After IVF-PGD treatments are completed, correct Embryonic limb bud cell uterus is selected, after successful pregnancy, can be after 14 weeks Amniotic fluid of pregnant woman (PED7-2-OAF) is extracted, or collects embryo's Cord blood, extract DNA, be sequenced, to verify dividing for embryonic cell Type result.
The unicellular whole genome amplification product DNA Covaris of embryoTMInterrupt instrument to interrupt to the fragment of 200bp sizes, root According toCompany HiSeq2000TMUpper confidential the asking of sequenator carries out the library Jing for building storehouse, building Bioanalyzer 2100 and Q-PCR methods carry out Quality Control, and qualified library proceedsHiSeq2000TMSequencing Instrument is sequenced, and sequencing strategy is the index of Pair End 90 (i.e. two-way 90bp index sequencing), and depth 30X, full-length genome is sequenced Sequencing.The parameter setting and operational approach of its Instrumental all according toWorkbook (can be by http:// Www.illumina.com/support/documentation.ilmn is obtained).
Father, mother and daughter's proband peripheral blood DNA, and amniotic fluid of pregnant woman or embryo Cord blood DNA CovarisTM Interrupt instrument to interrupt to the fragment of 200bp sizes, according toCompany HiSeq2000TMUpper confidential the asking of sequenator is built Storehouse, library carries out the capture of All in One chips, and concrete operations are shown in that storehouse description is built in the capture of NimbleGen SeqCap EZ chips (http://www.nimblegen.com/products/seqcap/ez/index.html can be obtained).All in One chips It is the target area capture chip of autonomous Design, its target area includes full exon region, the SNP site region of 1M and MHC Gene regions.Library Jing after chip captureBioanalyzer 2100 and Q-PCR methods carry out Quality Control, qualified text Storehouse proceeds HiSeq2000TMSequencer, sequencing strategy is the index of Pair End 90, and depth is sequenced For the 30-50X of target area.The parameter setting and operational approach of its Instrumental all according toWorkbook (can be by http://www.illumina.com/support/documentation.ilmn is obtained).

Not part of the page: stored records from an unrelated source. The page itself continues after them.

-- ==== Sys2Proof/WellFormed.lean ====
section
/-! DEFINITION. Well-formed commands: a packet row carries its own opcode, and every operand fits the field that the spec
gives it. The machine's meanings do not rely on it; it says which terms stand for commands. -/

namespace Sys2Proof

/-! ## Field widths -/

/-- A value of 8 bits. -/
def byteOk (n : Nat) : Bool := decide (n < 2 ^ 8)
/-- A value of 16 bits. -/
def halfOk (n : Nat) : Bool := decide (n < 2 ^ 16)
/-- A value of 32 bits. -/
def wordOk (n : Nat) : Bool := decide (n < 2 ^ 32)
/-- A line or web line, u48 (01 R58). -/
def lineOk (n : Nat) : Bool := decide (n < 2 ^ 48)
/-- A WyrelLink node ID (10 R312). -/
def nodeOk (n : Nat) : Bool := decide (n < 2 ^ 14)
/-- A BAR0 register's offset: 4-aligned, below 64 MiB (12 R391, 13 R455). -/
def regOk (off : Nat) : Bool := decide (off % 4 = 0 ∧ off < 0x400_0000)
/-- A signed value of 16 bits. -/
def s16Ok (i : Int) : Bool := decide (-(2 ^ 15) ≤ i ∧ i < 2 ^ 15)

/-- A packet of one of the 256 queues with an opcode of its own (12 R394, R400). -/
def packetOk (code : Nat) (p : Packet) : Bool := decide (p.opcode = code ∧ p.q < 256)

/-- The end of a boot stage: a cause of AON_BOOT.CAUSE (19 R595). -/
def StageEnd.ok : StageEnd → Bool
  | .pass => true
  | .fail c => byteOk c
/-- A colour report's fields (08 R264). -/
def ColourReport.ok (r : ColourReport) : Bool :=
  wordOk r.band && byteOk r.row && decide (r.flags < 8) && halfOk r.zone && s16Ok r.l && s16Ok r.a && s16Ok r.b
/-- A HELLO's fields (10 R336). -/
def Hello.ok (f : Hello) : Bool :=
  decide (f.state < 8 ∧ 1 ≤ f.kind ∧ f.kind ≤ 5 ∧ f.uid < 2 ^ 64 ∧ f.depth ≤ 4 ∧ f.fwd ≤ 64) && halfOk f.caps && (f.id.map nodeOk).getD true
    && nodeOk f.parent && byteOk f.pend && wordOk f.hubLead && wordOk f.tPath && lineOk f.lastAcc
/-- A STATUS frame's fields (10 R338). -/
def StatusFrame.ok (f : StatusFrame) : Bool :=
  nodeOk f.node && decide (f.state < 8) && byteOk f.part && lineOk f.lastAcc && halfOk f.free
    && decide (f.counters.length = 5 ∧ f.temps.length + f.health.length ≤ 373)
/-- A CTRL frame's fields (10 R337). -/
def CtrlFrame.ok (f : CtrlFrame) : Bool :=
  nodeOk f.node && halfOk f.ctag && decide (f.op ≤ 4 ∧ 1 ≤ f.count ∧ f.count ≤ 64 ∧ f.addr % 4 = 0) && wordOk f.addr
/-- The fields of EVENT POSITION (10 R341). -/
def PosEvent.ok (e : PosEvent) : Bool := lineOk e.line && decide (e.fire < 2 ^ 64) && byteOk e.fph && wordOk e.rate && wordOk e.q

/-! ## Packet rows (13) -/

/-- The opcode of a packet row with its packet; none for a row that is no packet. -/
def Instr.cmd : Instr → Option (Nat × Packet)
  | .sessionOpen p => some (0x0101, p)
  | .sessionClose p => some (0x0102, p)
  | .sessionProt p => some (0x0103, p)
  | .sessionQueue p => some (0x0104, p)
  | .sessionQdelete p => some (0x0105, p)
  | .sessionInfo p => some (0x0106, p)
  | .memWrite p => some (0x0201, p)
  | .memRead p => some (0x0202, p)
  | .memFence p => some (0x0203, p)
  | .memCompress p => some (0x0204, p)
  | .memVerify p => some (0x0205, p)
  | .memInfo p => some (0x0206, p)
  | .jobArm p => some (0x0301, p)
  | .jobChange p => some (0x0302, p)
  | .jobDisarm p => some (0x0303, p)
  | .jobStatus p => some (0x0304, p)
  | .jobCheck p => some (0x0305, p)
  | .layerSet p => some (0x0401, p)
  | .layerFlip p => some (0x0402, p)
  | .layerSignal p => some (0x0403, p)
  | .layerStatus p => some (0x0404, p)
  | .markClock p => some (0x0501, p)
  | .markRules p => some (0x0502, p)
  | .markShifts p => some (0x0503, p)
  | .markGlyphs p => some (0x0504, p)
  | .markField p => some (0x0505, p)
  | .markCounter p => some (0x0506, p)
  | .markLot p => some (0x0507, p)
  | .markStatus p => some (0x0508, p)
  | .markNames p => some (0x0509, p)
  | .rayBind p => some (0x0601, p)
  | .rayLens p => some (0x0602, p)
  | .rayAcquire p => some (0x0603, p)
  | .rayViewmap p => some (0x0604, p)
  | .rayStatus p => some (0x0605, p)
  | .rayPanel p => some (0x0606, p)
  | .dropScreen p => some (0x0701, p)
  | .dropSlots p => some (0x0702, p)
  | .dropNozzles p => some (0x0703, p)
  | .dropZonelut p => some (0x0704, p)
  | .dropStatus p => some (0x0705, p)
  | .colourSetup p => some (0x0801, p)
  | .colourSens p => some (0x0802, p)
  | .colourClose p => some (0x0803, p)
  | .colourOpen p => some (0x0804, p)
  | .colourCal p => some (0x0805, p)
  | .colourReset p => some (0x0806, p)
  | .colourStatus p => some (0x0807, p)
  | .colourLog p => some (0x0808, p)
  | .motionRephase p => some (0x0901, p)
  | .motionCompare p => some (0x0902, p)
  | .motionStatus p => some (0x0903, p)
  | .motionStopreq p => some (0x0904, p)
  | .linkNodes p => some (0x0A01, p)
  | .linkList p => some (0x0A02, p)
  | .linkCtrl p => some (0x0A03, p)
  | .linkLeave p => some (0x0A04, p)
  | .linkTime p => some (0x0A05, p)
  | .linkScan p => some (0x0A10, p)
  | .linkRemap p => some (0x0A11, p)
  | .linkLane p => some (0x0A20, p)
  | .linkTest p => some (0x0A21, p)
  | .twinAssay p => some (0x0B01, p)
  | .twinWithdraw p => some (0x0B02, p)
  | .twinRejoin p => some (0x0B03, p)
  | .twinRestart p => some (0x0B04, p)
  | .twinLead p => some (0x0B05, p)
  | .twinStatus p => some (0x0B06, p)
  | .twinPreserve p => some (0x0B07, p)
  | .dispMode p => some (0x0C01, p)
  | .dispPower p => some (0x0C02, p)
  | .dispFlip p => some (0x0C03, p)
  | .dispStatus p => some (0x0C04, p)
  | .parmGet p => some (0x0D01, p)
  | .parmSet p => some (0x0D02, p)
  | .parmList p => some (0x0D03, p)
  | .svcPower p => some (0x0E01, p)
  | .svcImage p => some (0x0E02, p)
  | .svcUpdate p => some (0x0E03, p)
  | .svcTally p => some (0x0E04, p)
  | .svcTrim p => some (0x0E05, p)
  | .svcThermal p => some (0x0E06, p)
  | .diagEcho p => some (0x0F01, p)
  | .diagRegread p => some (0x0F02, p)
  | .diagRegwrite p => some (0x0F03, p)
  | .diagEvlog p => some (0x0F04, p)
  | .qenSqTailWrite _ _ _ => none
  | .qenCqHeadWrite _ _ _ => none
  | .qenCtlEnSet _ => none
  | .qenCtlEnClear _ => none
  | .registerWrite _ _ => none
  | .loRegisterReadLatch _ => none
  | .evrSwsetWrite _ _ => none
  | .evrHtTakeRead _ _ => none
  | .evrHtDoneWrite _ _ _ => none
  | .evrCoreTakeRead _ _ => none
  | .evrCoreDoneWrite _ _ _ => none
  | .evrSrcPendClear _ _ => none
  | .evrSrcClrcnt _ _ => none
  | .memcClrCe _ => none
  | .memcClrUe _ => none
  | .memcClrPanic _ => none
  | .memcClrPause _ => none
  | .lnkClrCnt _ _ => none
  | .lnkClrTest _ _ => none
  | .dspClrTrains _ => none
  | .dspClrUnder _ => none
  | .thmClrCnt _ => none
  | .thmClrMax _ => none
  | .twnCauseClrlast _ => none
  | .packetFetch _ => none
  | .completionPost _ => none
  | .moderationWindowExpiry _ => none
  | .msixVectorSend _ => none
  | .pcieLinkStateChange _ _ => none
  | .pcieD3hotEntry _ => none
  | .pcieD3coldEntry _ => none
  | .pcieD0Return _ => none
  | .pciePerst _ => none
  | .pcieConfigRequest _ => none
  | .eventOccurrence _ _ _ => none
  | .evrCommit _ => none
  | .evrOfferReceive _ => none
  | .evrReconsider _ => none
  | .eviEdge _ _ => none
  | .inputRawTransition _ _ => none
  | .encEdge _ => none
  | .encWireFault _ _ => none
  | .encIndex _ => none
  | .encIndexMiss _ => none
  | .absFrameReceived _ _ _ _ => none
  | .positionMessageReceive _ _ => none
  | .outputPulseEnd _ => none
  | .compareApply _ => none
  | .pdEdge _ => none
  | .carriageCodeChange _ => none
  | .armLineEvaluation _ _ => none
  | .memoryWaitRelease _ => none
  | .memWriteLanded _ _ => none
  | .mirroredLoadReceive _ _ => none
  | .stripDecodeStart _ => none
  | .stripVerified _ _ _ => none
  | .stripVerdictReceive _ _ _ => none
  | .stripDeadline _ _ _ => none
  | .stripMended _ _ _ => none
  | .compressPassDone _ => none
  | .lineCompute _ _ => none
  | .firingLineStage11 _ _ => none
  | .segmentFrameDue _ _ _ => none
  | .stateCopyReceive _ _ => none
  | .stateRecordMissing _ _ => none
  | .lensTrackLost _ => none
  | .lensReferenceIndex _ => none
  | .patchReportTimeout _ _ => none
  | .colourReportReceive _ => none
  | .calInvalid _ => none
  | .timeSyncSend _ => none
  | .timeSyncReceive _ _ _ _ => none
  | .timeReqReceive _ _ _ _ => none
  | .timeRespReceive _ _ _ => none
  | .timeExchangeTimeout _ => none
  | .timeAnnounceReceive _ _ => none
  | .timeAlignCheck _ _ => none
  | .blockLockAcquired _ _ => none
  | .blockLockLost _ _ => none
  | .helloSend _ => none
  | .helloReceive _ _ _ => none
  | .statusFrameReceive _ => none
  | .nodeStatusTimeout _ => none
  | .eventPositionReceive _ => none
  | .eventProductReceive _ _ _ => none
  | .nodeEvent _ _ _ _ => none
  | .ctrlRequestReceive _ => none
  | .ctrlAnswerReceive _ => none
  | .ctrlAnswerTimeout _ => none
  | .hubFrameReceive _ _ _ => none
  | .hubFireInstant _ _ => none
  | .laneTrainingDone _ _ _ => none
  | .laneTrainFail _ _ _ => none
  | .laneDown _ _ _ => none
  | .laneRetrainTimer _ _ => none
  | .frameReceive _ _ _ => none
  | .laneWake _ _ _ => none
  | .laneTestInject _ _ => none
  | .laneTestDone _ _ _ _ _ => none
  | .heartbeatSend _ => none
  | .partnerSilent _ => none
  | .twinLinkDown _ => none
  | .partnerWithdrawReceive _ => none
  | .assaySetStart _ => none
  | .assaySetEnd _ _ _ => none
  | .commitPrepareReceive _ _ => none
  | .commitAckReceive _ _ => none
  | .preserveReceive _ => none
  | .hostPortRetry _ => none
  | .resyncCopyDone _ => none
  | .watchdogExpiry _ => none
  | .fabricHopDown _ => none
  | .refclkLost _ => none
  | .pllUnlock _ => none
  | .domainReady _ _ => none
  | .dramRequestComplete _ _ _ => none
  | .dramRefreshDue _ _ _ => none
  | .bankIdlePrecharge _ _ _ => none
  | .dramPauseStart _ => none
  | .memcSetChanged _ => none
  | .dramRetrainDue _ => none
  | .memcPauseForced _ => none
  | .memcPanicLong _ _ => none
  | .memcScrubDone _ => none
  | .memcDramHot _ _ _ _ => none
  | .dspFrameStart _ => none
  | .proofFlip _ => none
  | .dspLineMatch _ => none
  | .dspFrameDone _ => none
  | .dspTeEdge _ => none
  | .dspTeLost _ => none
  | .dspUnderrun _ _ _ => none
  | .proofDataReceive _ _ _ _ => none
  | .dspHotplug _ => none
  | .dspLinkLost _ _ => none
  | .dspRetrainTimer _ => none
  | .dspModeChanged _ => none
  | .thermConversion _ _ _ _ => none
  | .throttleStepInterval _ => none
  | .powerEstimateUpdate _ _ => none
  | .shedSavingMeasured _ _ => none
  | .trimDone _ _ => none
  | .encTrimApply _ _ => none
  | .boot _ _ => none
  | .imageReceive _ _ => none
  | .pairTimeout _ => none
  | .aonSupplySwitch _ _ => none
  | .vbatMeasure _ _ => none
  | .jtagExtest _ _ => none
  | .smbOtherNack _ => none
  | .hostDmaReadDone _ _ => none
  | .msixMaskClear _ => none
  | .dspLinkTrainingEnd _ _ => none
  | .dramRetrainingDone _ _ => none
  | .flashWriteDone _ => none
  | .packetDispatch => none
  | .queueMirrorReceive => none
  | .absPoll => none
  | .absTimeout => none
  | .pitchLoopUpdate => none
  | .pitchLock => none
  | .pitchUnlock => none
  | .webStill => none
  | .encLost => none
  | .motionStateCopyReceive => none
  | .motionSourceT1 => none
  | .lineIssue => none
  | .fireTimestampReached => none
  | .lensLock => none
  | .lensUnlock => none
  | .lensHoldExpired => none
  | .lensReacquireEnter => none
  | .lensAcqFail => none
  | .colourCalDue => none
  | .calSecondRollover => none
  | .calDisciplineLost => none
  | .calSlewEnd => none
  | .preserveCapture => none
  | .preserveFlashWrite => none
  | .takebackStart => none
  | .handoverEnd => none
  | .jobDrainEnd => none
  | .coldReset => none
  | .bootImageTimeout => none
  | .tallyRecordWrite => none
  | .updateTimeout => none
  | .smbReadTemp => none
  | .smbReadBoot => none
  | .smbReadVbat => none
  | .smbReadEpoch => none
  | .smbAlertResponse => none
  | .hostControllerColdStartDone => none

2nd, sequencing data analysis:
1st, proband and parent gene group DNA sequencing typing:
A) sequence of low quality value and joint pollution is filtered out
B) Burrows-Wheeler Aligner (BWA, http are used://bio-bwa.sourceforge.net/) will High-quality sequencing sequence is compared at mankind's reference gene group (Hg19, NCBI release GRCh37).And gone with SAMtools Remove the sequence of PCR repeat amplification protcols.
C) Genome Analysis Toolkit (GATK, http are used://www.broadinstitute.org/ Gatk/) calibrate base mass value and carry out the detection that single base nucleotide polymorphisms and disappearance repeat.
2nd, embryonic gene group heredity sketch builds.
3rd, the haplotype of father and mother is inferred according to proband's genotype:
Infer haplotype according to core families, specifically refer to document B.L.Browning and S.R.Browning.Am J Hum Genet 84:210-223. (2009) carry out.
4th, the haplotype of embryonic cell is inferred according to father and mother's haplotype:
A) the unicellular sequencing data of embryo is compared to mankind reference gene group (Hg19, NCBI release using BWA GRCh37)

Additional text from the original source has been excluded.